- [THE TASK]: For this exercise, write out exactly the lines of the material from the one containing "def execPush (arg" through the end, both ends included, and nothing more.

- [SUPPLIED DATA]:
....

-- ==== Sys2Proof/Machine/Push.lean ====
section
/-! DEFINITION. The PUSH family: the command (`47_commands.md` R153) and the three rows of format CTRL it dispatches to
(R154, R155, R156). -/

namespace Sys2Proof.Machine

/-- PUSH (`47_commands.md` R153): `MODE` selects the data path, EQ and IMP by name and anything "else" R156. In phase
RUN `MODE` is never NONE (`10_state.md` R22), and what a PUSH does there is the model's choice (log entry 19). -/
def execPush (arg : Nat) (s : State) : Result :=
  let t := s.takeCommand
  pushTested arg t <| .next <|
    match t.mode with
    | .eq => pushEqPath arg t
    | .imp => pushImpPath arg t
    | .exp => pushExpPath arg t
    | .none => pushExpPath arg t

/-- PUSH.EQ (`47_commands.md` R154): a PUSH under `CTRL = 01ub0`. -/
def execPushEq (du db : Bool) (arg : Nat) (s : State) : Result :=
  let t := s.takeCommand
  pushTested arg t (underControl (controlWordOf 0b01#2 du db false) t (.next (pushEqPath arg t)))

/-- PUSH.IMP (`47_commands.md` R155): a PUSH under `CTRL = 10ubl`. -/
def execPushImp (du db lw : Bool) (arg : Nat) (s : State) : Result :=
  let t := s.takeCommand
  pushTested arg t (underControl (controlWordOf 0b10#2 du db lw) t (.next (pushImpPath arg t)))

/-- PUSH.EXP (`47_commands.md` R156): a PUSH under `CTRL = 11ubl`. -/
def execPushExp (du db lw : Bool) (arg : Nat) (s : State) : Result :=
  let t := s.takeCommand
  pushTested arg t (underControl (controlWordOf 0b11#2 du db lw) t (.next (pushExpPath arg t)))

end Sys2Proof.Machine
end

....

- [RESPONSE TO THIS TASK]:
def execPush (arg : Nat) (s : State) : Result :=
  let t := s.takeCommand
  pushTested arg t <| .next <|
    match t.mode with
    | .eq => pushEqPath arg t
    | .imp => pushImpPath arg t
    | .exp => pushExpPath arg t
    | .none => pushExpPath arg t

/-- PUSH.EQ (`47_commands.md` R154): a PUSH under `CTRL = 01ub0`. -/
def execPushEq (du db : Bool) (arg : Nat) (s : State) : Result :=
  let t := s.takeCommand
  pushTested arg t (underControl (controlWordOf 0b01#2 du db false) t (.next (pushEqPath arg t)))

/-- PUSH.IMP (`47_commands.md` R155): a PUSH under `CTRL = 10ubl`. -/
def execPushImp (du db lw : Bool) (arg : Nat) (s : State) : Result :=
  let t := s.takeCommand
  pushTested arg t (underControl (controlWordOf 0b10#2 du db lw) t (.next (pushImpPath arg t)))

/-- PUSH.EXP (`47_commands.md` R156): a PUSH under `CTRL = 11ubl`. -/
def execPushExp (du db lw : Bool) (arg : Nat) (s : State) : Result :=
  let t := s.takeCommand
  pushTested arg t (underControl (controlWordOf 0b11#2 du db lw) t (.next (pushExpPath arg t)))

end Sys2Proof.Machine
end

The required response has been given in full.